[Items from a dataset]
-- ==== Sys2Proof/Machine/Ports.lean ====
section
/-! DEFINITION. Fabric ports, hellos, delivery over one hop, routed frames, epochs and the peer side of remote writes
(chapter 14). -/

namespace Sys2Proof.Machine

/-! ## Links and port states (R449 to R451, R462, R486) -/

/-- The port's island works: the device is in FIRED, and the port is in service, not parked and not stopped. -/
def portOn (s : State) (p : Port) : Bool := running s && !portFenced s p && islandRuns s (.fport p)
def roleOf (s : State) (p : Port) : Nat := fget s .portRole p.val
/-- Roles FABRIC (0) and BOTH (2) speak VFP (Table: Port roles). -/
def speaksVfp (s : State) (p : Port) : Bool := roleOf s p ≠ 1
def portEnabled (s : State) (p : Port) : Bool := fget s .portEnable p.val == 1
/-- FAB_PORT_CTL.SPEED allows a negotiated speed: 1 is 100 Gb/s, 2 is 200 Gb/s. -/
def speedOk (s : State) (p : Port) (speed : Nat) : Bool :=
  match fget s .portSpeed p.val with
  | 0 => speed == 1 || speed == 2 | 1 => speed == 2 | 2 => speed == 1 | _ => false

/-- A port comes up: INIT, or INGEST for role INGEST. A held port stays held. -/
def execPortLinkUp (p : Port) (speed : BitVec 2) (s : State) : Out :=
  let x := getPort s p
  .next (if !portOn s p || !portEnabled s p || x.linkUp || x.st == .held || !speedOk s p speed.toNat then s
    else updPort p (fun x => { x with
        linkUp := true, speed := speed.toNat, upAt := s.nowNs, heard := false
        st := if roleOf s p = 1 then .ingest else .init })
      { s with refSeen := if s.refSeen.contains (flueOf p) then s.refSeen else s.refSeen ++ [flueOf p] })

/-- The states in which a loss is a change to DOWN. -/
def PState.live : PState → Bool
  | .init => true | .up => true | .conflict => true | .loop => true | .miswired => true | .ingest => true | _ => false

/-- A live port goes DOWN with a cause, and a class 0 fault is recorded (R486). -/
def losePort (p : Port) (cause : Nat) (s : State) : State :=
  if (getPort s p).st.live then raise (.fport p) 0x0B (cause - 1) (portDown p cause s) else s

def execPortLinkLoss (p : Port) (s : State) : Out :=
  .next (if !portOn s p || !(getPort s p).linkUp then s
    else losePort p 1 (updPort p (fun x => { x with linkUp := false, speed := 0 }) s))

/-! ## Hellos (R461 to R463) -/

def helloOf (s : State) (p : Port) : Hello :=
  let seen := (getPort s p).nbr
  {
    uid := s.fuses.uid, node := BitVec.ofNat 18 (ownNode s), nodeValid := nodeOk s, port := BitVec.ofNat 5 p.val,
    role := BitVec.ofNat 2 (roleOf s p), curEpoch := s.epochCur
    seenUid := (seen.map Hello.uid).getD 0, seenNode := (seen.map Hello.node).getD 0
    seenValid := (seen.map Hello.nodeValid).getD false, seenPort := (seen.map Hello.port).getD 0 }

/-- The port sends and hears hellos: its link is up, its role speaks VFP, and it is neither disabled, held nor fenced. -/
def helloOn (s : State) (p : Port) : Bool :=
  let st := (getPort s p).st
  portOn s p && portEnabled s p && (getPort s p).linkUp && speaksVfp s p && st != .disabled && st != .held && st != .fenced

def execHelloTx (p : Port) (s : State) : Out :=
  .next (if helloOn s p then emit (.helloFrame p (helloOf s p)) s else s)

/-- The neighbour's node ID belongs to another device: this one, or the neighbour of another port that is UP. -/
def conflictOf (s : State) (p : Port) (h : Hello) : Bool :=
  h.nodeValid && ((nodeOk s && h.node.toNat == ownNode s && h.uid != s.fuses.uid) ||
    allPorts.any fun q => q != p && portUp s q &&
      ((getPort s q).nbr.any fun g => g.nodeValid && g.node == h.node && g.uid != h.uid))
def miswiredOf (s : State) (p : Port) (h : Hello) : Bool :=
  let u : CUnit := .fport p
  fgetU s u .expectEn p.val == 1 &&
    (h.node.toNat != fgetU s u .expectNode p.val || h.port.toNat != fgetU s u .expectPort p.val)
/-- The state that a hello gives the port; where several of the table's conditions hold, the lowest value stands. -/
def helloState (s : State) (p : Port) (h : Hello) : PState :=
  if conflictOf s p h then .conflict
  else if h.uid == s.fuses.uid then .loop
  else if miswiredOf s p h then .miswired
  else if h.seenUid == s.fuses.uid && h.seenPort.toNat == p.val && (getPort s p).st != .ingest then .up
  else .init
def PState.code : PState → Nat
  | .disabled => 0 | .down => 1 | .init => 2 | .up => 3 | .conflict => 4 | .loop => 5 | .miswired => 6 | .ingest => 7
  | .held => 8 | .fenced => 9
def PState.bad : PState → Bool
  | .conflict => true | .loop => true | .miswired => true | _ => false

/-- The port moves to a state that a hello gives; entering CONFLICT, LOOP or MISWIRED is recorded. -/
def setHello (p : Port) (st : PState) (s : State) : State :=
  let old := (getPort s p).st
  if old = st then s
  else
    let s := if st = .up then enterUp p s else leaveUp p st s
    if st.bad then raise (.fport p) 0x0D st.code s else s

/-- 30 ms have passed since the last hello: the window of R463 has ended. -/
def helloLate (s : State) (p : Port) : Bool := (getPort s p).heard && decide ((getPort s p).heardAt + 30000000 ≤ s.nowNs)
/-- A hello is recorded and the port's state follows. -/
def takeHello (p : Port) (h : Hello) (s : State) : State :=
  setHello p (helloState s p h) (updPort p (fun x => { x with nbr := some h, heard := true, heardAt := s.nowNs }) s)
/-- A late hello takes the port DOWN, and is then the first of a new INIT; UP takes a further exchange (DEDUCED, log 103). -/
def lateHello (p : Port) (h : Hello) (s : State) : State :=
  let s := losePort p 2 s
  if (getPort s p).st == .held then s
  else
    let st := helloState s p h
    setHello p (if st == .up then .init else st)
      (updPort p (fun x => { x with st := .init, nbr := some h, heard := true, heardAt := s.nowNs }) s)

/-- A hello arrives, in time or late; a port of role INGEST discards it and counts it. -/
def execHelloRx (p : Port) (h : Hello) (s : State) : Out :=
  .next (if helloOn s p then (if helloLate s p then lateHello p h s else takeHello p h s)
    else if portOn s p && portEnabled s p && (getPort s p).linkUp && (getPort s p).st == .ingest then fcount .discards p.val 16 1 s
    else s)

def execHelloLoss (p : Port) (s : State) : Out :=
  .next (if portOn s p && helloLate s p then losePort p 2 s else s)

def execIngestFallback (p : Port) (s : State) : Out :=
  let x := getPort s p
  .next (if portOn s p && roleOf s p = 2 && x.linkUp && x.st == .init && !x.heard then updPort p (fun x => { x with st := .ingest }) s
    else s)

/-! ## Delivery over one hop (R453 to R458) -/

/-- Send a LINK frame: credits go back to the neighbour, with the last LSEQ received in sequence. -/
def sendLink (p : Port) (s : State) : State :=
  let x := getPort s p
  let cred := (List.range 8).map fun v => (mget 0 x.sent v + mget 0 x.owed v) % 4096
  let s := updPort p (fun x => { x with
    sent := (List.range 8).foldl (fun m v => mset 0 m v ((mget 0 m v + mget 0 x.owed v) % 4096)) x.sent, owed := [] }) s
  emit (.linkFrame p cred x.rxSeq x.waitSeq) s
def linkOn (s : State) (p : Port) : Bool := portOn s p && nodeOk s && (getPort s p).st == .up
/-- 16 or more credits of one channel wait to be returned: a LINK frame leaves at once. -/
def linkDue (s : State) : State :=
  allPorts.foldl (fun s p =>
    if linkOn s p && (List.range 8).any (fun v => decide (mget 0 (getPort s p).owed v ≥ 16)) then sendLink p s else s) s
def execLinkTx (p : Port) (s : State) : Out := .next (if linkOn s p then sendLink p s else s)

/-- Frames up to an acknowledged LSEQ leave the replay buffer. -/
def coverHold (ack : Nat) (l : List (Frame × Nat)) : List (Frame × Nat) :=
  match l.findIdx? fun q => q.1.lseq.toNat == ack with
  | some i => l.drop (i + 1)
  | none => l
/-- Resend every held frame in order; a frame that has been sent 8 times takes the port DOWN. -/
def replay (p : Port) (s : State) : State :=
  let x := getPort s p
  if x.hold.isEmpty then s
  else if x.hold.any fun q => decide (q.2 ≥ 8) then losePort p 3 s
  else
    let s := x.hold.foldl (fun s q => emit (.frame p q.1) s) s
    fcount .replays p.val 16 x.hold.length (updPort p (fun x => { x with hold := x.hold.map fun q => (q.1, q.2 + 1) }) s)

def execLinkRx (p : Port) (cred : List (BitVec 12)) (ackLseq : BitVec 12) (nak : Bool) (s : State) : Out :=
  if !(Instr.linkRx p cred ackLseq nak).wf then .refused .noSuchUnit
  else .next (if !linkOn s p then s
    else
      let s := updPort p (fun x => { x with
        back := (List.range 8).foldl (fun m v => mset 0 m v (cred.getD v 0).toNat) x.back
        hold := coverHold ackLseq.toNat x.hold }) s
      linkDue (drainPort p (if nak then replay p s else s)))

def execReplayTimeout (p : Port) (s : State) : Out := .next (if linkOn s p then replay p s else s)

/-- A frame that R453 discards. -/
def badFrame (f : Frame) : Bool :=
  !f.hcrcOk || f.ver != 1 || decide (f.kind.toNat > 5) || !f.reservedZero || decide (f.len.toNat > 4096) || f.tagged
/-- A reception error: NAK is sent, and sequenced frames are discarded until the expected one arrives. -/
def rxError (p : Port) (s : State) : State := sendLink p (updPort p (fun x => { x with waitSeq := true }) s)
/-- The frame is accepted in sequence. -/
def rxAccept (p : Port) (s : State) : State :=
  updPort p (fun x => { x with rxSeq := (x.rxSeq + 1) % 4096, waitSeq := false }) s
def execSeqFrameRx (p : Port) (f : Frame) (fcs : Fcs) (s : State) : Out :=
  if !(Instr.seqFrameRx p f fcs).wf then .refused .noSuchUnit
  else .next (
    if !portOn s p then s
    else if (getPort s p).st == .ingest && roleOf s p = 1 then fcount .discards p.val 16 1 s
    else if !linkOn s p || f.kind.toNat < 2 then s
    else if badFrame f then rxError p (fcount .discards p.val 16 1 s)
    else if fcs = .bad || f.lseq.toNat ≠ ((getPort s p).rxSeq + 1) % 4096 then rxError p s
    else if fcs = .stomped then linkDue (oweCredits (some p) f.vc.toNat f (rxAccept p s))
    else rxAccept p s)

/-! ## Routed frames (R464, R467 to R469, R473) -/

/-- A frame of a source unit (`inPort` none) or one accepted on a port is routed. -/
def execRouteFrame (f : Frame) (inPort : Option Port) (s : State) : Out :=
  if !(Instr.routeFrame f inPort).wf then .refused .noSuchUnit
  else .next (
    if !running s || !nodeOk s || badFrame f || f.kind.toNat < 2 then s
    else match inPort with
      | none => if anyFlue s then linkDue (sendFrame f s) else s
      | some p =>
        if !linkOn s p then s
        else if f.src.toNat = ownNode s then
          linkDue (oweCredits inPort f.vc.toNat f (raise (.fport p) 0x0C f.src.toNat s))
        else linkDue (routeIn f inPort s))

/-! ## Remote writes at the peer, and their ACKs (R477, R482 to R484) -/

/-- The frame is for this device. -/
def forMe (s : State) (f : Frame) : Bool := running s && nodeOk s && f.dst.toNat == ownNode s
/-- The die at which a frame for this device leaves the fabric: the first flue die in service (DESIGN CHOICE, log 102). -/
def landDie (s : State) : Nat := 16 + ((List.finRange 4).findIdx (flueIn s)) % 4
/-- The memory that a WRITE of a window reaches can be reached; while it cannot, the WRITE waits (R667). -/
def landOpen (s : State) (f : Frame) : Bool :=
  memOpen s (landDie s) (winAddr s (fwinOf s (fWindow f)) (fOff f)) f.payload.length
/-- A WRITE waits for a place among 4,096 ACKs. -/
def execWriteRx (f : Frame) (s : State) : Out :=
  if !(Instr.writeRx f).wf then .refused .noSuchUnit
  else .next (
    if !forMe s f || badFrame f || f.kind.toNat ≠ 2 || s.ackq.length ≥ 4096 || !landOpen s f then s
    else
      let r := writeWindow (fWindow f) f.src.toNat (fRkey f) (fOff f) f.payload s
      { r.2 with ackq := r.2.ackq ++ [ackFrame s f.src.toNat (fWindow f) (fCtx f) (fOff f) r.1 f.payload.length] })
def execWriteAckTx (s : State) : Out :=
  .next (match s.ackq with
    | [] => s
    | f :: t => if running s && nodeOk s && anyFlue s then sendFrame { f with epoch := s.epochCur } { s with ackq := t } else s)

/-- The send time of an outstanding WRITE. -/
def sentAt (s : State) (c off len : Nat) : Option Nat :=
  ((getCtx s c).pend.find? fun p => p.1 == off && p.2.1 == len).map fun p => p.2.2.1
/-- An ACK that arrives 50 ms after its WRITE, or later, is ignored. -/
def execAckRx (f : Frame) (s : State) : Out :=
  .next (
    if !forMe s f || badFrame f || f.kind.toNat ≠ 3 then s
    else match sentAt s (fCtx f) (fOff f) (fAckLen f) with
      | none => s
      | some t => if s.nowNs ≥ t + 50000000 then s else ctxAnswer (fCtx f) (fOff f) (some (fAckLen f)) (fCode f) s)
/-- The deadline of a WRITE has come (R483). -/
def execWriteTimeout (ctx : BitVec 12) (offset : BitVec 48) (s : State) : Out :=
  .next (if !running s then s
    else match (getCtx s ctx.toNat).pend.find? fun p => p.1 == offset.toNat with
      | some p => if p.2.2.1 + 50000000 ≤ s.nowNs then ctxAnswer ctx.toNat offset.toNat (some p.2.1) 15 s else s
      | none => s)

/-! ## Epochs (R471, R639) -/

/-- The register answers PF0 alone, and in FIRED. -/
def epochOpen (s : State) (fn : Vi) : Bool := running s && fn == vi0 && answers s fn
def armEpoch (s : State) : State := if s.grace then s else { s with epochArm := true }
def flipEpoch (s : State) : State := { s with epochCur := !s.epochCur, epochArm := false, grace := true }
def execEpochArm (fn : Vi) (s : State) : Out := .next (if epochOpen s fn then armEpoch s else s)
/-- FLIP looks at ARM as it stood before the write; a write of both bits arms a device that was not armed. -/
def execEpochFlip (fn : Vi) (alsoArm : Bool) (s : State) : Out :=
  .next (if !epochOpen s fn then s
    else if s.epochArm then flipEpoch s
    else if alsoArm then armEpoch s
    else s)
def execGraceEnd (s : State) : Out := .next { s with grace := false }

end Sys2Proof.Machine
end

### Task prompt
Copy out each line of the records where the string "speedOk" appears.

### Exercise output
def speedOk (s : State) (p : Port) (speed : Nat) : Bool :=
  .next (if !portOn s p || !portEnabled s p || x.linkUp || x.st == .held || !speedOk s p speed.toNat then s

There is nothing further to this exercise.